■ **DIRECTIONS**
The listing below contains a span that opens with the line containing "rs2 rs3 : Reg)" and closes with the line containing "(k : FpCmp)". Return that span exactly.

■ **DATA FOR THIS EXERCISE**
-- ==== Sys2Proof/Syntax.lean ====
section
/-! DEFINITION. The syntax of the machine's steps: one constructor of `Instr` for every row of the opcode table. A row with
an encoding carries the fields of that encoding, raw; a base-ISA row carries the sub-operation it covers; an event row
stands for a step that no instruction word names (what a host, firmware, a debugger or an engine does), and its operands are
`EventArgs`. -/

namespace Sys2Proof

/-- The scalar loads (R62, RV64I, F, D). -/
inductive LoadKind | lb | lh | lw | ld | lbu | lhu | lwu | flw | fld
  deriving DecidableEq, Repr

/-- The scalar stores. -/
inductive StoreKind | sb | sh | sw | sd | fsw | fsd
  deriving DecidableEq, Repr

/-- The base AMO operations (RV64A). -/
inductive AmoOp | swap | add | xor | and | or | min | max | minu | maxu
  deriving DecidableEq, Repr

/-- Division and remainder (RV64M). -/
inductive DivOp | div | divu | rem | remu
  deriving DecidableEq, Repr

/-- The Zicsr operations; the immediate forms are marked beside. -/
inductive CsrOp | rw | rs | rc
  deriving DecidableEq, Repr

/-- Register-immediate operations on 64 bits. -/
inductive ImmOp | addi | slti | sltiu | xori | ori | andi
  deriving DecidableEq, Repr

/-- Shifts. -/
inductive ShiftOp | sll | srl | sra
  deriving DecidableEq, Repr

/-- Register-register operations on 64 bits. -/
inductive RegOp | add | sub | sll | slt | sltu | xor | srl | sra | or | and
  deriving DecidableEq, Repr

/-- Register-register operations on 32 bits. -/
inductive RegOpW | addw | subw | sllw | srlw | sraw
  deriving DecidableEq, Repr

/-- Multiplications (RV64M). -/
inductive MulOp | mul | mulh | mulhsu | mulhu | mulw
  deriving DecidableEq, Repr

/-- INTEGER_ARITHMETIC: RV64I arithmetic, LUI, AUIPC and the RV64M multiplies. -/
inductive IntOp
  | imm (k : ImmOp) (rd rs1 : Reg) (imm : BitVec 12)
  | shift (k : ShiftOp) (rd rs1 : Reg) (sh : BitVec 6)
  | addiw (rd rs1 : Reg) (imm : BitVec 12)
  | shiftW (k : ShiftOp) (rd rs1 : Reg) (sh : BitVec 5)
  | reg (k : RegOp) (rd rs1 rs2 : Reg)
  | regW (k : RegOpW) (rd rs1 rs2 : Reg)
  | mul (k : MulOp) (rd rs1 rs2 : Reg)
  | lui (rd : Reg) (imm : BitVec 20)
  | auipc (rd : Reg) (imm : BitVec 20)
  deriving DecidableEq, Repr

/-- The conditional branches. -/
inductive BranchOp | beq | bne | blt | bge | bltu | bgeu
  deriving DecidableEq, Repr

/-- JAL and JALR. -/
inductive JumpOp
  | jal (rd : Reg) (imm : BitVec 21)
  | jalr (rd rs1 : Reg) (imm : BitVec 12)
  deriving DecidableEq, Repr

/-- Two-operand F and D arithmetic with a rounding mode. -/
inductive FpArith | add | sub | mul | div
  deriving DecidableEq, Repr
/-- The fused forms. -/
inductive FpFma | madd | msub | nmsub | nmadd
  deriving DecidableEq, Repr
/-- Sign injection. -/
inductive FpSgn | sgnj | sgnjn | sgnjx
  deriving DecidableEq, Repr
/-- Comparison. -/
inductive FpCmp | le | lt | eq
  deriving DecidableEq, Repr
/-- Integer types of a conversion. -/
inductive FpInt | w | wu | l | lu
  deriving DecidableEq, Repr

/-- FP_ARITHMETIC: a scalar F or D instruction that accesses no memory. -/
inductive FpOp
  | arith (k : FpArith) (dbl : Bool) (rm : BitVec 3) (rd rs1 rs2 : Reg)
  | sqrt (dbl : Bool) (rm : BitVec 3) (rd rs1 : Reg)
  | fma (k : FpFma) (dbl : Bool) (rm : BitVec 3) (rd rs1 rs2 rs3 : Reg)
  | sgn (k : FpSgn) (dbl : Bool) (rd rs1 rs2 : Reg)
  | minmax (max : Bool) (dbl : Bool) (rd rs1 rs2 : Reg)
  | cmp (k : FpCmp) (dbl : Bool) (rd rs1 rs2 : Reg)
  | toInt (t : FpInt) (dbl : Bool) (rm : BitVec 3) (rd rs1 : Reg)
  | ofInt (t : FpInt) (dbl : Bool) (rm : BitVec 3) (rd rs1 : Reg)
  | cvt (toDbl : Bool) (rm : BitVec 3) (rd rs1 : Reg)
  | mvToX (dbl : Bool) (rd rs1 : Reg)
  | mvFromX (dbl : Bool) (rd rs1 : Reg)
  | fclass (dbl : Bool) (rd rs1 : Reg)
  deriving DecidableEq, Repr

/-- What bring-up finds and what firmware chooses in it (R385, R394, R396): which panels' images verify and what is measured,
whether every UCIe link repairs, the die fused off at test, the IEEE 1588 epoch if port 0 holds lock, the ports that run CXL,
the module ID, the peers with a route, whether firmware enables debug, and the fuses: the alarm policy and the configuration that slot 0 reports. -/
structure Bringup where
  imagesOk : BitVec 4
  measurements : List (BitVec 256)
  linksOk : Bool
  absent : Option (BitVec 4)
  epoch : Option Word
  cxl : BitVec 2
  moduleId : BitVec 12
  peers : List Nat
  debug : Bool
  policy : BitVec 2
  fuses : BitVec 256
  deriving DecidableEq, Repr

/-- The operands of an event row. An event is no word of memory, so it has no operand fields; the machine's state holds the
operands of the event being carried out (`State.ev`), and each event constructor's docstring says what they name. A context
number is global core × 12 + context. -/
structure EventArgs where
  a : Nat
  b : Nat
  c : Nat
  n : Nat
  v : Word
  flag : Bool
  flag2 : Bool
  list : List Nat
  mask : BitVec 128
  data : LineData
  rate : Int
  bring : Bringup
  deriving DecidableEq, Repr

■ **ANSWER FOR THIS EXERCISE**
  | fma (k : FpFma) (dbl : Bool) (rm : BitVec 3) (rd rs1 rs2 rs3 : Reg)
  | sgn (k : FpSgn) (dbl : Bool) (rd rs1 rs2 : Reg)
  | minmax (max : Bool) (dbl : Bool) (rd rs1 rs2 : Reg)
  | cmp (k : FpCmp) (dbl : Bool) (rd rs1 rs2 : Reg)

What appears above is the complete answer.